-- ==== Sys2Proof/Certificates/Slice0/Obligations.lean ====
section
/-! DEFINITION. The statements for the provers: what the commands, the reset and a step of the block do, from the numbered rules of the manual. -/

open Sys2Proof Sys2Proof.Machine

/-- ident, link-status, pace-read, run-length-read and counters-read end with OK and their result. Each of these commands, posted with arguments its rule allows, is accepted and ends with status OK and the result computed from the state; nothing but the slot, the interrupt it raises, what it writes to the host's buffer and, with CLEAR, the set of counters changes. -/
def Obligations.ReadCommandsAnswer : Prop :=
  (∀ (s : State) (n : Fin 8),
     posted s n 0x0001 [] →
     exec (.ident n) s = .next (endsOk (taken s n) n (identResult s.itv))) ∧
  (∀ (s : State) (n : Fin 8) (p : Bytes),
     posted s n 0x0002 p →
     p.length = 8 →
     1 ≤ byteAt p 1 →
     byteAt p 1 ≤ 15 →
     byteAt p 0 + byteAt p 1 ≤ 72 →
     zeroAt p 2 6 →
     exec (.linkStatus n) s = .next (endsOk (taken s n) n
       (linkHead s ++ (List.range (byteAt p 1)).flatMap (fun i => portRecord s (byteAt p 0 + i))))) ∧
  (∀ (s : State) (n : Fin 8),
     posted s n 0x0403 [] →
     exec (.paceRead n) s = .next (endsOk (taken s n) n (paceResult s.itv))) ∧
  (∀ (s : State) (n : Fin 8),
     posted s n 0x0404 [] →
     exec (.runLengthRead n) s = .next (endsOk (taken s n) n (runLengthResult s.itv))) ∧
  (∀ (s : State) (n : Fin 8) (p : Bytes),
     posted s n 0x0405 p →
     p.length = 24 →
     byteAt p 0 ≤ 7 →
     byteAt p 1 ≤ 1 →
     zeroAt p 2 6 →
     hostRefCheck p 8 1 = none →
     (countersData s.itv (byteAt p 0)).length ≤ (hostRef p 8).len →
     s.itv.cb.busMaster = true →
     exec (.countersRead n true) s = .next
       (endsBulk (if byteAt p 1 = 1 then clearCounters (taken s n) (byteAt p 0) else taken s n) n p 8
         (leBytes 4 ((countersData s.itv (byteAt p 0)).length / 8) ++ zeros 4 ++ leBytes 8 s.itv.cue.count.toNat)
         (countersData s.itv (byteAt p 0))))

/-- seating-load, route-stage, route-commit and the end of a drain: what each leaves. A chart that R736 passes, for this chip, newer than the one loaded and met by no drain, comes into force and is stored; READY ports are judged against it. A table set that R162 passes is staged. route-commit of an undrained set starts the drain of the leaving ports and ends with DRAINING; of a drained set it makes the staged set active and ends with OK. A commit's drain ends once nothing has been sent for MAX_FLIGHT and no flit placed on a leaving port is left. -/
def Obligations.RouteCommandsStageCommitDrain : Prop :=
  (∀ (s : State) (n : Fin 8) (p d : Bytes),
     posted s n 0x0003 p →
     p.length = 24 →
     hostRefCheck p 0 0 = none →
     zeroAt p 20 4 →
     s.itv.cb.busMaster = true →
     chartRefused (natAt p 16 4) (pad (hostRef p 0).len d) = none →
     (parseChart (pad (hostRef p 0).len d)).serial = s.itv.fuse.serial →
     (match s.itv.routing.chart with
       | some c => decide (natAt p 16 4 ≤ c.version)
       | none => false) = false →
     s.itv.routing.drains = [] →
     exec (.seatingLoad n (.ok d)) s = .next (
       let c := parseChart (pad (hostRef p 0).len d)
       let x := rejudgeAll (modStore (applyChart (taken s n) c) (fun x => { x with chart := some c }))
       completeSlot (noteState (taken s n) (rootOnChart x.1)) n.val
         (seatingReply x.2.1 x.2.2))) ∧
  (∀ (s : State) (n : Fin 8) (p d : Bytes),
     posted s n 0x0004 p →
     p.length = 16 →
     hostRefCheck p 0 0 = none →
     (hostRef p 0).len = 10752 →
     s.itv.cb.busMaster = true →
     tablesRefused s.itv.routing.portClass (pad 10752 d) = none →
     s.itv.routing.drains = [] →
     exec (.routeStage n (.ok d)) s = .next (endsOk
       { taken s n with itv.routing.staged := parseTables (pad 10752 d), itv.routing.stagedNew := true, itv.routing.drained := false } n)) ∧
  (∀ (s : State) (n : Fin 8),
     posted s n 0x0005 [] →
     s.itv.routing.stagedNew = true →
     s.itv.routing.drains = [] →
     s.itv.routing.drained = false →
     exec (.routeCommit n) s = .next (completeSlot
       { taken s n with itv.routing.drains := [{ why := .commit, ports := allLeaving s.itv.routing, start := s.now, lastSent := s.now }] }
       n.val { status := St.draining })) ∧
  (∀ (s : State) (n : Fin 8),
     posted s n 0x0005 [] →
     s.itv.routing.stagedNew = true →
     s.itv.routing.drains = [] →
     s.itv.routing.drained = true →
     exec (.routeCommit n) s = .next (endsOk
       { taken s n with itv.routing.active := s.itv.routing.staged, itv.routing.stagedNew := false, itv.routing.drained := false,
                        itv.routing.everActive := true } n)) ∧
  (∀ (s : State) (d : Drain),
     s.itv.routing.drains = [d] →
     d.why = .commit →
     passed s d.lastSent s.itv.routing.maxFlight = true →
     leavingRemain s = false →
     exec .routeDrainEnd s = .next { s with itv.routing.drains := [], itv.routing.drained := true })
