/-! ## Power -/

theorem applyStored_key (s : State) : (applyStored s).key = s.key := by
  unfold applyStored
  split
  · exact ite_key rfl (upd_key rfl rfl rfl)
  · rfl
theorem refloor_key (s0 : State) (s : State) : (refloor s0 s).key = s.key := by
  unfold refloor
  extract_lets +onlyGivenNames z1 z2 z3 z4 z5
  clear_value z1 z2 z4
  have h6 : z5.key = s.key := by
    unfold z5
    exact upd_key rfl rfl rfl
  clear_value z5
  refine ite_key ?_ ?_
  · refine upd_key rfl rfl ?_
    with_reducible assumption
  · refine ite_key ?_ ?_
    · refine (applyStored_key _).trans ?_
      refine upd_key rfl rfl ?_
      with_reducible assumption
    · with_reducible assumption
theorem tripOp_key (s : State) : (tripOp s).key = s.key := by
  unfold tripOp
  exact (wholeReset_key _ _).trans ((emit_key _ _).trans (upd_key rfl rfl rfl))
theorem putRecord_key (s : State) (rec_ : Bytes) : (putRecord s rec_).key = s.key := by
  unfold putRecord
  extract_lets +onlyGivenNames z1 z2 z3
  clear_value z2
  have h4 : z3.key = s.key := by
    unfold z3
    exact upd_key rfl rfl rfl
  clear_value z3
  refine (telemeter_key _ _ _).trans ?_
  refine (raiseEvent_key _ _).trans ?_
  with_reducible assumption
theorem sprintCheck_key (s : State) : (sprintCheck s).key = s.key := by
  unfold sprintCheck
  exact ite_key ((putRecord_key _ _).trans (upd_key rfl rfl rfl)) rfl
theorem setCap_key (s : State) (cap : Nat) : (setCap s cap).key = s.key := by
  unfold setCap
  extract_lets +onlyGivenNames z1 z2 z3 z4 z5
  clear_value z1 z2 z4
  have h6 : z5.key = s.key := by
    unfold z5
    exact upd_key rfl rfl rfl
  clear_value z5
  refine ite_key ?_ ?_
  · extract_lets +onlyGivenNames z7 z8 z9
    clear_value z8
    have h10 : z9.key = s.key := by
      unfold z9
      refine (putRecord_key _ _).trans ?_
      refine upd_key rfl rfl ?_
      with_reducible assumption
    clear_value z9
    refine (refloor_key _ _).trans ?_
    refine upd_key rfl rfl ?_
    with_reducible assumption
  · refine upd_key rfl rfl ?_
    with_reducible assumption
theorem applySet_key (s : State) : (applySet s).key = s.key := by
  unfold applySet
  split
  · refine ite_key ?_ ?_
    · rfl
    · extract_lets +onlyGivenNames z5 z6 z7
      clear_value z6
      have h8 : z7.key = s.key := by
        unfold z7
        exact upd_key rfl rfl rfl
      clear_value z7
      split
      · refine (setCap_key _ _).trans ?_
        with_reducible assumption
      · with_reducible assumption
  · rfl
theorem patchRecord_key (s : State) (kind : Nat) (off : Nat) (bs : Bytes) : (patchRecord s kind off bs).key = s.key := by
  unfold patchRecord
  exact upd_key rfl rfl rfl
theorem endRecord_key (s : State) (kind : Nat) (t : Nat) : (endRecord s kind t).key = s.key := by
  unfold endRecord
  exact patchRecord_key _ _ _ _
theorem tjSampleOp_key (s : State) (tj : Nat) : (tjSampleOp s tj).key = s.key := by
  unfold tjSampleOp
  refine ite_key ?_ ?_
  · rfl
  · refine ite_key ?_ ?_
    · exact (tripOp_key _).trans (upd_key rfl rfl rfl)
    · extract_lets +onlyGivenNames z1 z2 z3
      clear_value z2
      have h4 : z3.key = s.key := by
        unfold z3
        exact upd_key rfl rfl rfl
      clear_value z3
      split
      · extract_lets +onlyGivenNames z7 z8 z9
        clear_value z8
        have h10 : z9.key = s.key := by
          unfold z9
          refine upd_key rfl rfl ?_
          with_reducible assumption
        clear_value z9
        refine (sprintCheck_key _).trans ?_
        refine (refloor_key _ _).trans ?_
        refine (putRecord_key _ _).trans ?_
        with_reducible assumption
      · refine (sprintCheck_key _).trans ?_
        refine upd_key rfl rfl ?_
        with_reducible assumption
      · refine ite_key ?_ ?_
        · with_reducible assumption
        · refine ite_key ?_ ?_
          · split
            · refine upd_key rfl rfl ?_
              with_reducible assumption
            · refine ite_key ?_ ?_
              · extract_lets +onlyGivenNames z22 z23 z24
                clear_value z23
                have h25 : z24.key = s.key := by
                  unfold z24
                  refine upd_key rfl rfl ?_
                  with_reducible assumption
                clear_value z24
                refine ite_key ?_ ?_
                · refine (applySet_key _).trans ?_
                  refine (refloor_key _ _).trans ?_
                  refine (endRecord_key _ _ _).trans ?_
                  with_reducible assumption
                · with_reducible assumption
              · with_reducible assumption
          · refine upd_key rfl rfl ?_
            with_reducible assumption
theorem floorEndOp_key (s : State) : (floorEndOp s).key = s.key := by
  unfold floorEndOp
  split
  · refine ite_key ?_ ?_
    · exact (applySet_key _).trans ((refloor_key _ _).trans ((endRecord_key _ _ _).trans (upd_key rfl rfl rfl)))
    · rfl
  · rfl
theorem setGhost_key (s : State) (f : Nat) (u : Nat) (d : Nat) : (setGhost s f u d).key = s.key := by
  unfold setGhost
  exact (applyStored_key _).trans (upd_key rfl rfl rfl)
theorem heartbeatLostOp_key (s : State) : (heartbeatLostOp s).key = s.key := by
  unfold heartbeatLostOp
  refine ite_key ?_ ?_
  · extract_lets +onlyGivenNames z1 z2 z3
    clear_value z2
    have h4 : z3.key = s.key := by
      unfold z3
      exact upd_key rfl rfl rfl
    clear_value z3
    refine (noteState_key _ _).trans ?_
    refine (putRecord_key _ _).trans ?_
    with_reducible assumption
  · rfl
theorem clampCheck_key (s : State) : (clampCheck s).key = s.key := by
  unfold clampCheck
  extract_lets +onlyGivenNames z1 z2
  clear_value z1 z2
  split
  · exact (putRecord_key _ _).trans (upd_key rfl rfl rfl)
  · exact (endRecord_key _ _ _).trans (upd_key rfl rfl rfl)
  · rfl
theorem notePeak_key (s : State) : (notePeak s).key = s.key := by
  unfold notePeak
  extract_lets +onlyGivenNames z1
  clear_value z1
  exact ite_key (upd_key rfl rfl rfl) (upd_key rfl rfl rfl)
theorem overshootStep_key (s : State) (draw : Nat) : (overshootStep s draw).key = s.key := by
  unfold overshootStep
  split
  · rfl
  · refine ite_key ?_ ?_
    · extract_lets +onlyGivenNames z6 z7 z8 z9
      clear_value z6 z8
      have h10 : z9.key = s.key := by
        unfold z9
        exact upd_key rfl rfl rfl
      clear_value z9
      extract_lets +onlyGivenNames z11
      have h12 : z11.key = s.key := by
        unfold z11
        refine ite_key ?_ ?_
        · with_reducible assumption
        · refine (patchRecord_key _ _ _ _).trans ?_
          with_reducible assumption
      clear_value z11
      refine ite_key ?_ ?_
      · refine (endRecord_key _ _ _).trans ?_
        with_reducible assumption
      · with_reducible assumption
    · exact upd_key rfl rfl rfl
theorem moveVdd_key (s : State) (tight : Bool) : (moveVdd s tight).key = s.key := by
  unfold moveVdd
  extract_lets +onlyGivenNames z1
  clear_value z1
  refine ite_key ?_ ?_
  · rfl
  · extract_lets +onlyGivenNames z2 z3 z4 z5 z6 z7
    clear_value z2 z3 z4 z6
    have h8 : z7.key = s.key := by
      unfold z7
      exact upd_key rfl rfl rfl
    clear_value z7
    refine ite_key ?_ ?_
    · with_reducible assumption
    · refine (emit_key _ _).trans ?_
      with_reducible assumption
theorem sampleIn_key (s : State) (real : Nat) : (sampleIn s real).key = s.key := rfl
theorem sprintJudged_key (s : State) : (sprintJudged s).key = s.key := by
  unfold sprintJudged
  have hu : (sprintCheck (if (drawOf s.itv.pwr > 900 && sprintAllowed s) = true then { s with itv.pwr.sprinting := true } else s)).key =
      (s).key := (sprintCheck_key _).trans (ite_key rfl rfl)
  simp only
  generalize sprintCheck _ = u at hu ⊢
  refine ite_key ?_ hu
  split
  · exact (endRecord_key _ _ _).trans hu
  · exact hu
theorem governed_key (s : State) : (governed s).key = s.key := by
  unfold governed
  have hu : (if riseLimit s ≥ 1350 then { s with itv.pwr.floorEndAt := none } else s).key = (s).key := ite_key rfl rfl
  simp only
  generalize (if riseLimit s ≥ 1350 then _ else s) = u at hu ⊢
  exact (moveVdd_key u _).trans hu
theorem powerSampleOp_key (s : State) (real : Nat) : (powerSampleOp s real).key = s.key := by
  unfold powerSampleOp
  exact ite_key rfl ((governed_key _).trans ((sprintJudged_key _).trans ((overshootStep_key _ _).trans ((clampCheck_key _).trans
    ((notePeak_key _).trans (sampleIn_key s real))))))
theorem setLevels_key (s : State) (v : Option Nat) (c : Option Nat) : (setLevels s v c).key = s.key := by
  unfold setLevels
  split
  · exact (applySet_key _).trans (upd_key rfl rfl rfl)
theorem heartbeatCame_key (s : State) : (heartbeatCame s).key = s.key := by
  unfold heartbeatCame
  extract_lets +onlyGivenNames z1 z2 z3
  clear_value z2
  have h4 : z3.key = s.key := by
    unfold z3
    exact upd_key rfl rfl rfl
  clear_value z3
  refine ite_key ?_ ?_
  · extract_lets +onlyGivenNames z5
    have h6 : z5.key = s.key := by
      unfold z5
      refine (endRecord_key _ _ _).trans ?_
      with_reducible assumption
    clear_value z5
    refine (noteState_key _ _).trans ?_
    refine (applySet_key _).trans ?_
    refine (applyStored_key _).trans ?_
    refine (putRecord_key _ _).trans ?_
    with_reducible assumption
  · with_reducible assumption
theorem coolantInOp_key (s : State) (v : Nat) : (coolantInOp s v).key = s.key := by
  unfold coolantInOp
  exact (sprintCheck_key _).trans (upd_key rfl rfl rfl)
theorem pwrShedReleaseOp_key (s : State) : (pwrShedReleaseOp s).key = s.key := by
  unfold pwrShedReleaseOp
  split
  · exact (applySet_key _).trans ((refloor_key _ _).trans ((putRecord_key _ _).trans (upd_key rfl rfl rfl)))
  · rfl
theorem coolantStaleOp_key (s : State) : (coolantStaleOp s).key = s.key := by
  unfold coolantStaleOp
  exact sprintCheck_key _
theorem railFaultOp_key (s : State) (u1 : Rail) : (railFaultOp s u1).key = s.key := by
  unfold railFaultOp
  exact wholeReset_key _ _
theorem capMissedOp_key (s : State) : (capMissedOp s).key = s.key := by
  unfold capMissedOp
  extract_lets +onlyGivenNames z1
  clear_value z1
  refine ite_key ?_ ?_
  · extract_lets +onlyGivenNames z2 z3 z4
    clear_value z3
    have h5 : z4.key = s.key := by
      unfold z4
      exact upd_key rfl rfl rfl
    clear_value z4
    refine ite_key ?_ ?_
    · refine (putRecord_key _ _).trans ?_
      refine upd_key rfl rfl ?_
      with_reducible assumption
    · with_reducible assumption
  · rfl
theorem brownOutOp_key (s : State) : (brownOutOp s).key = s.key := by
  unfold brownOutOp
  exact (wholeReset_key _ _).trans (upd_key rfl rfl rfl)
theorem sprintAccountOp_key (s : State) : (sprintAccountOp s).key = s.key := by
  unfold sprintAccountOp
  extract_lets +onlyGivenNames z1 z2
  clear_value z1 z2
  exact (sprintCheck_key _).trans (upd_key rfl rfl rfl)
theorem avsRetryOp_key (s : State) (acked : Bool) : (avsRetryOp s acked).key = s.key := by
  unfold avsRetryOp
  refine ite_key ?_ ?_
  · exact upd_key rfl rfl rfl
  · exact (raiseEvent_key _ _).trans ((emit_key _ _).trans (upd_key rfl rfl rfl))
theorem pwrShedOp_key (s : State) : (pwrShedOp s).key = s.key := by
  unfold pwrShedOp
  exact ite_key rfl ((refloor_key _ _).trans (upd_key rfl rfl rfl))
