-- ==== Sys2Proof/Laws/KeepExec.lean ====
section
/-! SUPPORT. What every command leaves alone (Laws/Keep.lean): one lemma for each meaning, then for exec. -/

namespace Sys2Proof.Machine

open Sys2Proof

theorem next_key {a t : State} {k : Nat × List Instr × Fuses × BFuses} (h : (Host.Outcome.next a : Res) = .next t) (ha : a.key = k) :
    t.key = k := (congrArg State.key (Host.Outcome.next.inj h)).symm.trans ha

WHAT THE TASK ASKS. The lines from the first of the entries through the line holding "posted s n 0x0403 [] →" are to be restated word for word, and no others.

RESPONSE AREA.
-- ==== Sys2Proof/Certificates/Slice0/Obligations.lean ====
section
/-! DEFINITION. The statements for the provers: what the commands, the reset and a step of the block do, from the numbered rules of the manual. -/

open Sys2Proof Sys2Proof.Machine

/-- ident, link-status, pace-read, run-length-read and counters-read end with OK and their result. Each of these commands, posted with arguments its rule allows, is accepted and ends with status OK and the result computed from the state; nothing but the slot, the interrupt it raises, what it writes to the host's buffer and, with CLEAR, the set of counters changes. -/
def Obligations.ReadCommandsAnswer : Prop :=
  (∀ (s : State) (n : Fin 8),
     posted s n 0x0001 [] →
     exec (.ident n) s = .next (endsOk (taken s n) n (identResult s.itv))) ∧
  (∀ (s : State) (n : Fin 8) (p : Bytes),
     posted s n 0x0002 p →
     p.length = 8 →
     1 ≤ byteAt p 1 →
     byteAt p 1 ≤ 15 →
     byteAt p 0 + byteAt p 1 ≤ 72 →
     zeroAt p 2 6 →
     exec (.linkStatus n) s = .next (endsOk (taken s n) n
       (linkHead s ++ (List.range (byteAt p 1)).flatMap (fun i => portRecord s (byteAt p 0 + i))))) ∧
  (∀ (s : State) (n : Fin 8),
     posted s n 0x0403 [] →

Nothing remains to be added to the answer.